R has two common ways to do this, and they give slightly different answers because they use different approximations. Let's run both on the same problem: baseline 5% conversion, we want to detect a lift to 6%, at 80% power.
So base R tells us we need roughly 8,836 visitors per arm, about 17,700 total. Now compare with the pwr package, which uses Cohen's arcsine-transformed effect size $h$ instead of the raw difference. The arcsine transform stretches the scale near 0 and 1, which matters when proportions are small.
$$h = 2 \cdot \arcsin(\sqrt{p_1}) - 2 \cdot \arcsin(\sqrt{p_2})$$
Where:
- $p_1, p_2$ = the two conversion rates
- $h$ = a standardised effect size with known power tables
If you're not interested in the math, the takeaway is that ES.h() computes $h$ for you.
The two answers disagree by about 8%: 8,193 per arm with pwr.2p.test() vs 8,836 per arm with power.prop.test(). The difference comes from the arcsine transformation and from whether a continuity correction is built in. For planning, either is fine. Pick one and use it consistently. The important number is the order of magnitude: you need roughly 8,000 to 9,000 visitors per arm, not 2,000.

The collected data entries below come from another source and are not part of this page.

-- ==== Sys2Proof/Tests/Slice0.lean ====
section
/-! SUPPORT. Tests: ill-formed commands refused by WellFormed, the manual's worked examples, one step of each command, and a
witness for the hypotheses of each obligation. -/

set_option Elab.async false

namespace Sys2Proof.Tests

open Sys2Proof Sys2Proof.Machine

/-! ### Small states -/

/-- A request on the control port to the part's own address. -/
def ask (body : List Byte) : Request := ⟨.control, 1, body⟩

/-- A request on the monitor port to the part's own address. -/
def watch (body : List Byte) : Request := ⟨.monitor, 1, body⟩

/-- A broadcast on the control port. -/
def shout (body : List Byte) : Request := ⟨.control, 31, body⟩

/-- The command ends in a next state with a property. -/
def ends (c : Instr) (s : State) (p : State → Bool) : Bool :=
  match exec c s with
  | .next t => p t
  | .fault _ => false
  | .refused _ => false

/-- The control port holds a reply of one status. -/
def tells (c : Status) (t : State) : Bool := t.control.held.map HeldRequest.reply = some [c.code]

/-- An assigned station with K = 4200. -/
def put (i : StationIx) (st : StationState) (f : StationWork → StationWork) (s : State) : State :=
  s.setStation i
    { cfg := { StationConfig.default with k := 4200 }, work := f { StationWork.cold with state := st } }

/-- A quality result of a station's own line. -/
def result (c o filed : Nat) (a : Area) : QualityResult := ⟨c, o, 2, false, filed, filed, a, 1⟩

/-- A valid flow record. -/
def flowing (q : Nat) : FlowRecord := ⟨q, 100, false, false, 0, true⟩

/-- A bank in IDLE with a station in each state: 1 STANDBY, 2 PRODUCING, 3 QUARANTINED, 4 ISOLATED, 5 FAULTED with its
position present, 6 damaged, the rest UNUSED. -/
def bank : State :=
  put 0 .standby (fun w => { w with position := some 0 }) <|
  put 1 .producing (fun w => { w with target := 500, position := some 500, fresh := true }) <|
  put 2 .quarantined (fun w => { w with target := 50, position := some 50, recoveryRun := 1 }) <|
  put 3 .isolated (fun w => { w with position := some 0 }) <|
  put 4 (.faulted .positionLine) (fun w => { w with position := some 3 }) <|
  put 5 (.faulted .record) (fun w => { w with damaged := true }) State.reset

def inMode (m : BankMode) (p : SamplerPhase) (s : State) : State :=
  { s with bank := ⟨m, m = .running, some 120⟩, sampler := { s.sampler with phase := p } }

/-- The same bank RUNNING, with a free sampler. -/
def running : State := inMode .running .idle bank

/-- The same bank TRIPPED by command, its stations as they were. -/
def tripped : State :=
  let s := inMode .tripped .idle bank
  { s with trip := { s.trip with latch := .localTrip, line := .held, linkDrive := true } }

/-- The RUNNING bank with a sample of station 2 in flight, its purge over and one reading of two taken at 2 s. -/
def sampling (phase : SamplerPhase) : State :=
  { running with
    elapsed := 2000
    measure := { running.measure with inputs := running.measure.inputs.map fun _ => ⟨2457, .good, 2⟩ }
    sampler := { running.sampler with
      phase := phase
      inFlight := some ⟨.sweep 1, 2, 30, 2, some 0, 1, 400, 30, false, 2000⟩ } }
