-- ==== Sys2Proof/Certificates/Slice0/Obligations.lean ====
section
/-! DEFINITION. The statements for the provers. Each docstring names the rules of spec/ it formalises. -/

open Sys2Proof Sys2Proof.Machine

-- ENCODING (spec/30_encoding.md)

/-- Decoding the words of a well-formed command gives the command back, whatever follows (R80 to R86). -/
def Obligations.EncodedCommandDecodes : Prop :=
  ∀ (i : Instr) (rest : List CmdWord), i.wf = true → decode (encode i ++ rest) = .instr i rest

/-- Every command the decoder finds is well-formed, and the words taken are exactly its words: no bit of an encoding is
dropped or ignored by the decoder (R80 to R86). -/
def Obligations.DecodedCommandIsItsWords : Prop :=
  ∀ (ws : List CmdWord) (i : Instr) (rest : List CmdWord),
    decode ws = .instr i rest → i.wf = true ∧ ws = encode i ++ rest

/-- R84, R303: an illegal header word — (a) an unused opcode, (b) a CHAR word, (c) a one in a "must be 0" field,
(d) a text longer than `MAX_SEED_LEN` — is consumed alone, changes no state and is answered with one `IllegalCommand`
beat that repeats it; a SEED_STR one of whose `L` extension words is malformed is consumed with all of them, changes no
state, and the beat repeats the SEED_STR header. -/
def Obligations.IllegalCommandsChangeNothing : Prop :=
  (∀ (s : State) (w : CmdWord) (rest : List CmdWord),
    let op := (opField w).toNat
    let arg := (argField w).toNat
    ((op ≤ 0x0F ∨ (0x24 ≤ op ∧ op ≤ 0x2F) ∨ (0x32 ≤ op ∧ op ≤ 0x7F) ∨ 0x81 ≤ op) ∨
      op = 0x80 ∨
      ((op = 0x10 ∨ op = 0x20 ∨ op = 0x21 ∨ op = 0x31) ∧ arg ≠ 0) ∨ (op = 0x30 ∧ 2 ^ 8 ≤ arg) ∨
      (op = 0x12 ∧ 256 < arg)) →
    step { s with cmd := w :: rest } =
      .next { s with cmd := rest
                     resp := s.resp ++ [packBeat ⟨.illegalCommand, .none, false, true, w.setWidth 64⟩] }) ∧
  (∀ (s : State) (hdr : CmdWord) (ext rest : List CmdWord),
    (opField hdr).toNat = 0x12 → (argField hdr).toNat ≤ 256 → ext.length = (argField hdr).toNat →
    (∃ w ∈ ext, (opField w).toNat ≠ 0x80 ∨ 2 ^ 16 ≤ (argField w).toNat) →
    step { s with cmd := hdr :: (ext ++ rest) } =
      .next { s with cmd := rest
                     resp := s.resp ++ [packBeat ⟨.illegalCommand, .none, false, true, hdr.setWidth 64⟩] })

/-- R85, R335: a legal SEED_STR header with `L` takes exactly the next `L` words, whatever they contain; until they have
all arrived the block waits and nothing changes (waiting is a step that answers the same state: log entry 5). -/
def Obligations.TextTakesExactlyItsWords : Prop :=
  ∀ (hdr : CmdWord) (ext rest : List CmdWord), (opField hdr).toNat = 0x12 → (argField hdr).toNat ≤ 256 →
    (ext.length = (argField hdr).toNat →
      (∃ cs, decode (hdr :: (ext ++ rest)) = .instr (.seedStr cs) rest) ∨
      decode (hdr :: (ext ++ rest)) = .illegal .malformedChar hdr rest) ∧
    (ext.length < (argField hdr).toNat → ∀ s : State, step { s with cmd := hdr :: ext } = .next { s with cmd := hdr :: ext })

/-- R86 and spec/opcode_table.json: no word matches two rows of the opcode table. -/
def Obligations.OpcodeRowsAreDisjoint : Prop :=
  ∀ (w : CmdWord), ∀ r ∈ opcodeTable, ∀ q ∈ opcodeTable, rowMatches r w = true → rowMatches q w = true → r = q

/-- Words written out from the encoding of R81 to R83 decode to the commands they stand for (R87, V500 to V506). -/
def Obligations.WrittenOutWordsDecode : Prop :=
  decode [0x1000000000] = .instr .seedNone [] ∧
  decode [0x11075BCD15] = .instr (.seedInt 123456789) [] ∧
  decode [0x1200000002, 0x8000000061, 0x800000FFFF] = .instr (.seedStr [0x61, 0xFFFF]) [] ∧
  decode [0x1FDEADBEEF] = .instr (.seedOther 15 0xDEADBEEF) [] ∧
  decode [0x2000000000] = .instr .next [] ∧
  decode [0x2100000000] = .instr .nextInt [] ∧
  decode [0x2280000000] = .instr (.random 0x80000000) [] ∧
  decode [0x23000003E8] = .instr (.randomInt 1000) [] ∧
  decode [0x30000000FF] = .instr (.select 255) [] ∧
  decode [0x3100000000] = .instr .restore [] ∧
  decode [0x8000000061] = .instr (.char 0x61) []

/-- R100: when the words at the command port decode to a command, a step is the meaning of that command, run after its
words have been taken off the port (all of them together, in one step: log entry 20). -/
def Obligations.StepRunsTheDecodedCommand : Prop :=
  ∀ (s : State) (i : Instr) (rest : List CmdWord),
    decode s.cmd = .instr i rest → step s = exec i { s with cmd := rest }

/-- R90, R300: the fields of a response beat stand at the bits the rule gives, and the status codes and kinds are numbered
as the rules number them. -/
def Obligations.BeatFieldsStandWhereTheRuleSays : Prop :=
  (statusCode .ok = 0 ∧ statusCode .invalidSeedType = 1 ∧ statusCode .unsupportedOperation = 2 ∧
    statusCode .illegalCommand = 3 ∧ kindCode .none = 0 ∧ kindCode .int = 1 ∧ kindCode .float = 2) ∧
  ∀ b : Beat,
    (packBeat b).extractLsb' 68 4 = statusCode b.status ∧ (packBeat b).extractLsb' 66 2 = kindCode b.kind ∧
    (packBeat b).getLsbD 65 = b.seq ∧ (packBeat b).getLsbD 64 = b.last ∧ (packBeat b).extractLsb' 0 64 = b.data

-- SEED COMMANDS (spec/40_commands.md R105, R112 to R115)

/-- R105: `seed_apply(g, sd)` for every core and every kind of seed. That fields which are not meaningful keep what they
hold (the snapshot of an ambient core, BOOT where the seeding does not run it) is the model's reading, log entry 9. -/
def Obligations.SeedApplyLeavesTheSeededState : Prop :=
  ∀ (s : State) (g : CoreId) (sd : SeedVal), Seeded g sd s (s.seedApply g sd) ∧ (s.seedApply g sd).cur = s.cur ∧
    SameLastSeed s (s.seedApply g sd) ∧ (s.seedApply g sd).inst = s.inst ∧ (s.seedApply g sd).cmd = s.cmd ∧
    (s.seedApply g sd).resp = s.resp

/-- R112: SEED_NONE forgets the last seed and seeds the current core from one sample of the entropy port; no error, one
beat without a value. That the fields of LASTSEED which are no longer meaningful stay is log entry 9.
R104, R105: the time seed is the sample modulo `M[g]`, and an ambient seeding gives the state of the integer seeding with
it. -/
def Obligations.SeedNoneSeedsFromTheEntropyPort : Prop :=
  (∀ s : State, ∃ t, exec .seedNone s = .next t ∧ Seeded s.cur .none s t ∧ t.lsKind = .none ∧
    t.lsInt = s.lsInt ∧ t.lsLen = s.lsLen ∧ t.lsStr = s.lsStr ∧ t.cur = s.cur ∧ t.inst = s.inst ∧ t.cmd = s.cmd ∧
    t.resp = s.resp ++ [packBeat ⟨.ok, .none, false, true, 0⟩]) ∧
  ∀ (g : CoreId) (e : Word), (timeSeed g e).toNat = e.toNat % modulus g ∧
    initialState g .none e = initialState g (.int (timeSeed g e)) e
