-- ==== Sys2Proof/Laws/Ops.lean ====
section
/-! SUPPORT. What each shared operation of Machine/Ops.lean can do: copies of one core's state, the circular buffers, the
text of the last seed, the response beats and the core numbers. -/

namespace Sys2Proof.Machine

-- One core's state (copyCore, coreState).

@[simp] theorem coreState_copyCore_self (g : CoreId) (src dst : Gens) :
    coreState g (copyCore g src dst) = coreState g src := by
  cases g <;> rfl

theorem coreState_copyCore_other {g h : CoreId} (ne : h ≠ g) (src dst : Gens) :
    coreState h (copyCore g src dst) = coreState h dst := by
  cases g <;> cases h <;> first | exact absurd rfl ne | rfl

/-- The legality of a core is a property of its own state. -/
theorem legalCore_congr {g : CoreId} {G H : Gens} (e : coreState g G = coreState g H) :
    legalCore g G ↔ legalCore g H := by
  cases g <;> simp only [coreState, CoreState.parkMiller.injEq, CoreState.xorshift32.injEq, CoreState.kiss.injEq,
    CoreState.coveyou.injEq, CoreState.knuthran2.injEq, CoreState.dx1597.injEq, CoreState.mrg5.injEq] at e <;>
    simp_all [legalCore]

/-- A copied core is legal where its source is. -/
theorem legalCore_copyCore {g : CoreId} {src dst : Gens} (k : CoreId) (hs : legalCore g src)
    (hd : legalCore k dst) : legalCore k (copyCore g src dst) := by
  rcases Classical.em (k = g) with rfl | ne
  · exact (legalCore_congr (coreState_copyCore_self _ _ _)).mpr hs
  · exact (legalCore_congr (coreState_copyCore_other ne _ _)).mpr hd

-- Circular buffers (spec/20_memory.md R61).

theorem lag_eq {K : Nat} (b : Buffer K) (j : Nat) (h : (b.p.val + K - j) % K < K) :
    lag b j = b.buf[(b.p.val + K - j) % K] := rfl

@[simp] theorem push_p {K : Nat} (b : Buffer K) (v : Word) : (push b v).p.val = (b.p.val + 1) % K := rfl

@[simp] theorem push_buf {K : Nat} (b : Buffer K) (v : Word) : (push b v).buf = b.buf.set b.p v := rfl

theorem wrap_back (K p j : Nat) (hp : p < K) (hj1 : 1 ≤ j) (hj : j ≤ K) :
    (p + K - j) % K = if j ≤ p then p - j else p + K - j := by
  split
  · next h => rw [show p + K - j = (p - j) + K from by omega, Nat.add_mod_right, Nat.mod_eq_of_lt (by omega)]
  · next h => exact Nat.mod_eq_of_lt (by omega)

theorem wrap_next (K p : Nat) (hp : p < K) : (p + 1) % K = if p + 1 = K then 0 else p + 1 := by
  split
  · next h => rw [h, Nat.mod_self]
  · next h => exact Nat.mod_eq_of_lt (by omega)

/-- The word just pushed is the newest: lag 1 (R61). -/
theorem lag_push_one {K : Nat} (b : Buffer K) (v : Word) : lag (push b v) 1 = v := by
  have hK := b.p.isLt
  have e : ((b.p.val + 1) % K + K - 1) % K = b.p.val := by
    rw [wrap_next K b.p.val hK]
    split
    · next h => rw [wrap_back K 0 1 (by omega) (by omega) (by omega)]; simp; omega
    · next h => rw [wrap_back K _ 1 (by omega) (by omega) (by omega)]; simp
  simp [lag, memRead, wrapIndex, push_p, push_buf, e]

/-- Every other word is one step older than before, and the oldest is gone (R61). -/
theorem lag_push_succ {K : Nat} (b : Buffer K) (v : Word) (j : Nat) (h1 : 1 ≤ j) (hj : j < K) :
    lag (push b v) (j + 1) = lag b j := by
  have hK := b.p.isLt
  have e : ((b.p.val + 1) % K + K - (j + 1)) % K = (b.p.val + K - j) % K := by
    rw [wrap_next K b.p.val hK, wrap_back K b.p.val j hK h1 (by omega)]
    split
    · next h => rw [wrap_back K 0 (j + 1) (by omega) (by omega) (by omega)]; simp; split <;> omega
    · next h => rw [wrap_back K _ (j + 1) (by omega) (by omega) (by omega)]; split <;> split <;> omega
  have ne : b.p.val ≠ (b.p.val + K - j) % K := by
    rw [wrap_back K b.p.val j hK h1 (by omega)]; split <;> omega
  simp only [lag, memRead, wrapIndex, push_p, push_buf]
  simp only [Fin.getElem_fin, e]
  exact Vector.getElem_set_ne _ _ ne

-- The text of the last seed (R28, R114).

theorem overlay_take {α : Type} (xs old : List α) (h : xs.length ≤ old.length) :
    (overlay xs old).take xs.length = xs := by
  fun_induction overlay xs old <;> simp_all

/-- `LS_STR[i]` after a text has been written over it: the new character below its length, else the old one (R114). -/
theorem overlay_get {α : Type} (xs old : List α) (i : Nat) (h : i < old.length) :
    (overlay xs old)[i]? = some (xs.getD i old[i]) := by
  fun_induction overlay xs old generalizing i with
  | case1 old => simp
  | case2 => simp at h
  | case3 x xs y old ih =>
    cases i with
    | zero => simp
    | succ i => simpa using ih i (by simpa using h)

/-- A text written to `LS_STR` is read back whole (R114, R121). -/
theorem lastText_keepSeedStr (s : State) (cs : List CharCode) (h : cs.length ≤ Config.maxSeedLen) :
    (s.keepSeedStr cs h).lastText = cs := by
  have := overlay_take cs s.lsStr.toList (by simpa using h)
  simpa [State.lastText, writeText, Vector.toList] using this

@[simp] theorem lastSeed_keepSeedStr (s : State) (cs : List CharCode) (h : cs.length ≤ Config.maxSeedLen) :
    (s.keepSeedStr cs h).lastSeed = .str cs := by
  have := lastText_keepSeedStr s cs h
  simp [State.lastSeed, this]

@[simp] theorem lastSeed_keepSeedInt (s : State) (w : Word) : (s.keepSeedInt w).lastSeed = .int w := rfl

@[simp] theorem lastSeed_forgetSeed (s : State) : s.forgetSeed.lastSeed = .none := rfl

/-- `LASTSEED` is absent exactly when `LS_KIND = NONE` (R28). -/
theorem lastSeed_eq_none (s : State) : s.lastSeed = .none ↔ s.lsKind = .none := by
  unfold State.lastSeed; split <;> simp_all

theorem lastSeed_congr {s t : State} (h1 : t.lsKind = s.lsKind) (h2 : t.lsInt = s.lsInt) (h3 : t.lsLen = s.lsLen)
    (h4 : t.lsStr = s.lsStr) : t.lastSeed = s.lastSeed := by
  simp only [State.lastSeed, State.lastText, h1, h2, h3, h4]

@[simp] theorem send_lastSeed (s : State) (bs : List BeatWord) : (s.send bs).lastSeed = s.lastSeed := rfl

-- Response beats (spec/30_encoding.md R90).

/-- The `LAST` bit of a beat (R90). -/
theorem packBeat_last (b : Beat) : (packBeat b).getLsbD 64 = b.last := by
  unfold packBeat
  rw [BitVec.getLsbD_append, BitVec.getLsbD_append]
  simp

@[simp] theorem valueBeats_length (k : Kind) (q : Bool) (ds : List Data64) :
    (valueBeats k q ds).length = ds.length := by
  fun_induction valueBeats k q ds <;> simp_all

/-- Beat number `j` of a response carries value `j`, and `LAST` on the final one only (R90). -/
theorem valueBeats_get (k : Kind) (q : Bool) (ds : List Data64) (j : Nat) (h : j < ds.length) :
    (valueBeats k q ds)[j]'(by simpa using h) = valueBeat k q (decide (j + 1 = ds.length)) ds[j] := by
  induction ds generalizing j with
  | nil => simp at h
  | cons d ds ih =>
    cases ds with
    | nil => have : j = 0 := by simpa using h
             subst this; simp [valueBeats]
    | cons e es =>
      cases j with
      | zero => simp [valueBeats]
      | succ j => simpa [valueBeats] using ih j (by simpa using h)

/-- Raising an error: one beat, and nothing else (R304, R309). -/
theorem raiseError_eq (e : Status) (hdr : CmdWord) (s : State) :
    raiseError e hdr s = .next (s.send [errorBeat e hdr]) := rfl

theorem answerNothing_eq (s : State) : answerNothing s = .next (s.send [noValueBeat]) := rfl

-- Core numbers (spec/00_scope.md R6, spec/30_encoding.md R82).

theorem allCores_get (g : CoreId) : allCores[g.idx.val]? = some g := by cases g <;> rfl

/-- `gid` names core `g` exactly when it is its `GID` (R82). -/
theorem coreOfGid_eq_some (gid : BitVec 8) (g : CoreId) : coreOfGid gid = some g ↔ gid.toNat = g.idx.val := by
  constructor
  · intro h
    have hl : gid.toNat < 16 := by
      have := (List.getElem?_eq_some_iff.mp h).1
      simpa [allCores] using this
    unfold coreOfGid at h
    revert h
    generalize gid.toNat = n at *
    intro h
    interval_cases n <;> simp [allCores] at h <;> subst h <;> rfl
  · intro h; unfold coreOfGid; rw [h]; exact allCores_get g

/-- `gid` names no core exactly when it is 16 or more (R82). -/
theorem coreOfGid_eq_none (gid : BitVec 8) : coreOfGid gid = none ↔ 16 ≤ gid.toNat := by
  simp [coreOfGid, allCores]

/-- The number a host writes for core `g` names it (R82, R87). -/
theorem coreOfGid_ofIdx (g : CoreId) : coreOfGid (BitVec.ofNat 8 g.idx.val) = some g := by cases g <;> rfl

end Sys2Proof.Machine
end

Try it: A signup page converts at 4% and you want to detect a lift to 4.5% with 80% power at $\alpha = 0.05$. Compute the per-arm sample size using pwr.2p.test(). You should land around 13,000.
Click to reveal solution
Explanation: Small absolute differences at small baseline rates require enormous samples because the standard error shrinks slower than the effect.
How do you analyse a proportion A/B test correctly?
Once the test is over and the data is in, there is one question: given the final counts, is the lift real? For proportions (conversion, click-through, signup, churn flag), the right tool is prop.test(). Under the hood it is a Pearson chi-square test on a 2x2 contingency table, but it reports something more useful: the confidence interval for the difference in proportions, which is the lift itself.
Let's reuse the success and trials vectors from block 1 and pull out the pieces analysts actually cite in a report.
The three numbers, reported together, tell a complete story. The lift point estimate is 1.25 percentage points. The 95% CI is (-0.15pp, 2.65pp), which just barely crosses zero, and that is exactly why the p-value (0.08) does not clear 0.05. Reporting the lift and its CI is more informative than reporting the p-value alone, because the CI tells the reader the range of plausible lifts, not just whether we rejected the null.
chisq.test() and prop.test() give the same p-value on a 2x2 table. Use prop.test() for A/B tests because it reports the lift CI. Use chisq.test() when the table is larger than 2x2 (for example, a three-arm A/B/C test compared to control). Set correct = FALSE to match the formula in most textbooks; the default correct = TRUE applies Yates's continuity correction and is slightly more conservative.Try it: Suppose the final counts are 48/1000 in control and 60/1000 in treatment. Run prop.test() and decide: does the 95% CI cross zero? Is the p-value below 0.05?
Click to reveal solution
Explanation: The CI spans -0.7pp to +3.1pp, so zero is inside the range of plausible lifts. Reporting "lift = 1.2pp, p = 0.22" captures this honestly; reporting "lift = 1.2pp, p < 0.05" would be false.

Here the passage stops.